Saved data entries
-- ==== Sys2Proof/Certificates/Slice0/Obligations.lean ====
section
/-! DEFINITION. The statements for the provers: what each command and the block do, from the spec's numbered rules. -/

set_option linter.unusedVariables false
set_option Elab.async false

open Sys2Proof Sys2Proof.Machine

/-- SUPPLY_GOOD starts the hold-up charge and the 20 ms to hub release; HOLDUP_READY and OSC_READY make the store and unit 30 ready;
PF_ASSERT with a ready store starts the ride-through timer and records 0x0111; PF_CLEAR in time ends it and records 0x0112 with its
length; insertion closes and removal opens the loop; PF_ASSERT while the store is not ready resets the hub at once. Outside the
components each clause names nothing changes. That the oscillator and cage power follow at supply good is the model's reading.
HUB_RELEASE, when due with the supply present, starts the boot ROM on the active slot with the 2 s boot timeout, moves the latched cause
to RESET_CAUSE, reads SEL, takes the geographic address or 0xFF on even parity, and ends the vault port's lockout; in QUARANTINE and
DECOMMISSIONED the ROM-resident gateway comes up instead. RIDE_THROUGH_EXPIRY during a power failure and an executed RESTART hold the
hub in reset with the Prefect's block on and every session gone; the first locks the vault's port out. Local time and the identity never
change. -/
def Obligations.SupplyEventsHubResetsAndRelease : Prop := ∀ (dt : Nat) (s : State),
  let a := advance dt s
  (a.hw.vinGood = false → a.hw.pf = false → a.boot.phase = .reset → Does (.supplyGood dt) s a [.hw, .boot, .logb] fun t =>
    t.hw.vinGood = true ∧ t.hw.hubDue = some (a.now + 20000000) ∧ t.hw.holdup = 0 ∧ t.hw.osc = 0 ∧ unitSt t 0 = (if unitSt a 0 ==
    .off then .ready else unitSt a 0) ∧
    t.hw.cages = tabMap (fun n c => if cageFits a n && c.present && !c.tripped &&
    !c.powered then { c with onDue := some (a.now + 50000000) } else c) a.hw.cages) ∧
  (a.hw.vinGood = true → a.hw.holdup = 0 → Does (.holdupReady dt) s a [.hw] fun t =>
    t.hw = { a.hw with holdup := 1 }) ∧
  (a.hw.osc = 0 → a.hw.vinGood = true → Does (.oscReady dt) s a [.hw, .boot, .logb] fun t =>
    t.hw = { a.hw with osc := 1 } ∧ unitSt t 30 = (if running a then .ready else unitSt a 30)) ∧
  (∀ ov, a.hw.pf = false → a.hw.vinGood = true → a.hw.holdup = 1 → Does (.pfAssert dt ov) s a [.hw, .ctrs, .logb] fun t =>
    t.hw =
    { a.hw with vinGood := false, pf := true, pfAt := a.now - (if ov then 10000 else 100000), holdup := 2, rideDue := some (a.now + 20000000) } ∧
    t.logb.offered = a.logb.offered ++ [⟨0x0111, 64, []⟩]) ∧
  (∀ ov, a.hw.pf = false → a.hw.vinGood = true → a.hw.holdup ≠ 1 → Does (.pfAssert dt ov) s a Comp.hub fun t =>
    heldReset a t (if a.boot.phase == .reset && a.boot.cause == 0 then 0 else 1) ∧ t.hw.vinGood = false ∧ t.hw.pf = false) ∧
  (a.hw.pf = true → dueBy a a.hw.rideDue = false → Does (.pfClear dt) s a [.hw, .logb] fun t =>
    t.hw = { a.hw with vinGood := true, pf := false, rideDue := none, holdup := 1 } ∧ t.logb.offered = a.logb.offered ++ [⟨0x0112, 64,
    [((a.now - 1000000 - a.hw.pfAt : Nat) : Int)]⟩]) ∧
  (a.hw.seated = false → Does (.moduleInsert dt) s a [.hw] fun t =>
    t.hw = { a.hw with seated := true, loopOpen := false }) ∧
  (Does (.moduleRemove dt) s a [.hw] fun t =>
    t.hw = { a.hw with seated := false, loopOpen := true }) ∧
  (∀ ga gap selB, a.boot.phase = .reset → a.hw.vinGood = true → dueBy a a.hw.hubDue = true → life a < 3 →
    Does (.hubRelease dt ga gap selB) s a [.freeCtr, .ctrs, .hw, .boot, .parts, .pair, .pf, .vault, .rtc, .logb, .cap] fun t =>
    t.boot.phase = .rom ∧ t.boot.slotTry = activeSlot a ∧ t.boot.wdtBoot = some (a.now + 2000000000) ∧ t.boot.resetCause =
    a.boot.cause ∧ t.hw.strapB = selB ∧
    t.hw.geo = (if (b2n gap + sumN ((upto 5).map fun i => b2n (bit ga i))) % 2 == 0 then 0xFF else ga % 32) ∧ t.rtc.lockout = false) ∧
  (∀ ga gap selB, a.boot.phase = .reset → a.hw.vinGood = true → dueBy a a.hw.hubDue = true → 3 ≤ life a →
    Does (.hubRelease dt ga gap selB) s a [.freeCtr, .ctrs, .hw, .boot, .parts, .pair, .pf, .vault, .rtc, .logb, .cap] fun t =>
    t.boot.phase = .gateway ∧ t.boot.wdtBoot = none ∧ t.boot.resetCause = a.boot.cause ∧ t.hw.strapB = selB ∧ t.rtc.lockout = false) ∧
  (a.hw.pf = true → dueBy a a.hw.rideDue = true → Does (.rideThroughExpiry dt) s a Comp.hub fun t =>
    heldReset a t 1 ∧ t.rtc.lockout = true ∧ t.hw.pf = false) ∧
  (∀ rq, cmdRuns a rq 0x010014 0 [] = true → Does (.restart dt rq) s a Comp.hub fun t =>
    heldReset a t 3 ∧ t.hw.hubDue = some a.now)

/-- FIRMWARE_IMAGE_READ hands the slot to the vault; FIRMWARE_VERIFIED starts an accepted image, on a first refusal tries the other slot
and on a second enters boot recovery; UNIT_START_COMPLETE ends a unit's start in the state R79 gives it, and waits for the traffic keys
where R505 says; FW_IMAGE_APPLY pends and FW_APPLY_DONE of an accepted image fills the slot and empties the buffer; FW_ACTIVATE moves
the active mark to a VALID slot; FW_SVN_CONFIRM raises the minimum to the running SVN. A load into the running slot, an activation of a
slot that is not VALID, and a confirmation with an older VALID image in the other slot answer STATE; a refused image leaves its slot
INVALID; one accepted in boot recovery is activated and restarted into. That an applied image's slot shows its SVN and digest is as
01.0023 says; the answers' timing is the model's. -/
def Obligations.FirmwareStartsFromAVerifiedSlot : Prop := ∀ (dt : Nat) (s : State),
  let a := advance dt s
  (a.boot.phase = .rom → Does (.firmwareImageRead dt) s a [.boot] fun t =>
    t.boot = { a.boot with phase := .verify }) ∧
  (∀ obj, a.boot.phase = .verify → fwFail a obj = 0 → Does (.firmwareVerified dt obj) s a [.freeCtr, .store, .ctrs, .boot, .cond,
    .parts, .tt, .lg, .pair, .pf, .vault, .logb, .cap] fun t =>
    t.boot.phase = .run ∧ t.boot.runSvn = obj.svn ∧ t.boot.bootSlot = a.boot.slotTry ∧ (fwOf t a.boot.slotTry).st = 1 ∧
    (fwOf t a.boot.slotTry).svn = obj.svn) ∧
  (∀ obj, a.boot.phase = .verify → fwFail a obj ≠ 0 → a.boot.triedOther = false → Does (.firmwareVerified dt obj) s a [.boot,
    .logb] fun t =>
    t.boot = { a.boot with phase := .rom, slotTry := 1 - a.boot.slotTry, triedOther := true }) ∧
  (∀ obj, a.boot.phase = .verify → fwFail a obj ≠ 0 → a.boot.triedOther = true → Does (.firmwareVerified dt obj) s a [.freeCtr, .store,
    .ctrs, .boot, .cond, .parts, .tt, .lg, .pair, .pf, .vault, .logb, .cap] fun t =>
    t.boot.phase = .recovery) ∧
  (∀ sub, unitSt a sub = .starting → hubUpNow a = true ∨ a.boot.phase = .halt → sub ≤ 23 → keysWait a sub = false →
    Does (.unitStartComplete dt sub) s a [.store, .boot, .tm, .plan, .cond, .pub, .parts, .pair, .logb, .cap] fun t =>
    unitSt t sub = startState a sub) ∧
  (∀ sub, keysWait a sub = true → Does (.unitStartComplete dt sub) s a [] fun t =>
    unitSt t sub = unitSt a sub) ∧
  (∀ rq slot, cmdRuns a rq 0x010021 0 [.n slot] = true → a.boot.fwApply = none → ¬(running a = true ∧ slot = a.boot.bootSlot) →
    Does (.fwImageApply dt rq slot) s a [.boot] fun t =>
    t.boot = { a.boot with fwApply := some (slot, rq.sess, rq.reqId) } ∧ answered t rq pendingS = true ∧
    execRuns t (addrOf 0x010021 0) = true) ∧
  (∀ rq slot, cmdRuns a rq 0x010021 0 [.n slot] = true → a.boot.fwApply = none → running a = true → slot = a.boot.bootSlot →
    Does (.fwImageApply dt rq slot) s a [] fun t =>
    t.boot = a.boot ∧ answered t rq stateS = true) ∧
  (∀ obj slot n r, a.boot.fwApply = some (slot, n, r) → signedFail a 1 a.boot.svnMin obj ≠ 0 → Does (.fwApplyDone dt obj) s a [.boot,
    .ctrs, .logb] fun t =>
    t.boot = { a.boot with fwApply := none, fwBuf := [], slots := tabPut a.boot.slots slot { fwOf a slot with st := 2 } }) ∧
  (∀ obj slot n r, a.boot.fwApply = some (slot, n, r) → signedFail a 1 a.boot.svnMin obj = 0 → a.boot.phase = .recovery → slot < 2 →
    Does (.fwApplyDone dt obj) s a Comp.hub fun t =>
    heldReset a t 4 ∧ (fwOf t slot).st = 1 ∧ (fwOf t slot).active = true ∧ (fwOf t slot).svn = obj.svn) ∧
  (∀ obj slot n r, a.boot.fwApply = some (slot, n, r) → signedFail a 1 a.boot.svnMin obj = 0 → a.boot.phase ≠ .recovery →
    Does (.fwApplyDone dt obj) s a [.boot, .logb] fun t =>
    t.boot =
    { a.boot with fwApply := none, fwBuf := [], slots := tabPut a.boot.slots slot { fwOf a slot with st := 1, svn := obj.svn, digest := obj.digest } }) ∧
  (∀ rq slot, cmdRuns a rq 0x010022 0 [.n slot] = true → (fwOf a slot).st = 1 → slot < 2 → Does (.fwActivate dt rq slot) s a [.boot,
    .logb] fun t =>
    (fwOf t slot).active = true ∧ (fwOf t (1 - slot)).active = false ∧ answered t rq okS = true) ∧
  (∀ rq slot, cmdRuns a rq 0x010022 0 [.n slot] = true → (fwOf a slot).st ≠ 1 → Does (.fwActivate dt rq slot) s a [] fun t =>
    t.boot = a.boot ∧ answered t rq stateS = true) ∧
  (∀ rq, cmdRuns a rq 0x480040 0 [] = true → (fwOf a (1 - a.boot.bootSlot)).st = 1 →
    (fwOf a (1 - a.boot.bootSlot)).svn < a.boot.runSvn → Does (.fwSvnConfirm dt rq) s a [] fun t =>
    t.boot = a.boot ∧ answered t rq stateS = true) ∧
  (∀ rq, cmdRuns a rq 0x480040 0 [] = true → ¬((fwOf a (1 - a.boot.bootSlot)).st = 1 ∧
    (fwOf a (1 - a.boot.bootSlot)).svn < a.boot.runSvn) → Does (.fwSvnConfirm dt rq) s a [.boot] fun t =>
    t.boot = { a.boot with svnMin := max a.boot.svnMin a.boot.runSvn } ∧ answered t rq okS = true)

■ Problem details: Can you repeat, word for word, every line above from the one containing "[((a.now - 1000000" down to the one containing "(a.hw.pf = true → dueBy a a.hw.rideDue = true", including both?

■ Output for this exercise:
    [((a.now - 1000000 - a.hw.pfAt : Nat) : Int)]⟩]) ∧
  (a.hw.seated = false → Does (.moduleInsert dt) s a [.hw] fun t =>
    t.hw = { a.hw with seated := true, loopOpen := false }) ∧
  (Does (.moduleRemove dt) s a [.hw] fun t =>
    t.hw = { a.hw with seated := false, loopOpen := true }) ∧
  (∀ ga gap selB, a.boot.phase = .reset → a.hw.vinGood = true → dueBy a a.hw.hubDue = true → life a < 3 →
    Does (.hubRelease dt ga gap selB) s a [.freeCtr, .ctrs, .hw, .boot, .parts, .pair, .pf, .vault, .rtc, .logb, .cap] fun t =>
    t.boot.phase = .rom ∧ t.boot.slotTry = activeSlot a ∧ t.boot.wdtBoot = some (a.now + 2000000000) ∧ t.boot.resetCause =
    a.boot.cause ∧ t.hw.strapB = selB ∧
    t.hw.geo = (if (b2n gap + sumN ((upto 5).map fun i => b2n (bit ga i))) % 2 == 0 then 0xFF else ga % 32) ∧ t.rtc.lockout = false) ∧
  (∀ ga gap selB, a.boot.phase = .reset → a.hw.vinGood = true → dueBy a a.hw.hubDue = true → 3 ≤ life a →
    Does (.hubRelease dt ga gap selB) s a [.freeCtr, .ctrs, .hw, .boot, .parts, .pair, .pf, .vault, .rtc, .logb, .cap] fun t =>
    t.boot.phase = .gateway ∧ t.boot.wdtBoot = none ∧ t.boot.resetCause = a.boot.cause ∧ t.hw.strapB = selB ∧ t.rtc.lockout = false) ∧
  (a.hw.pf = true → dueBy a a.hw.rideDue = true → Does (.rideThroughExpiry dt) s a Comp.hub fun t =>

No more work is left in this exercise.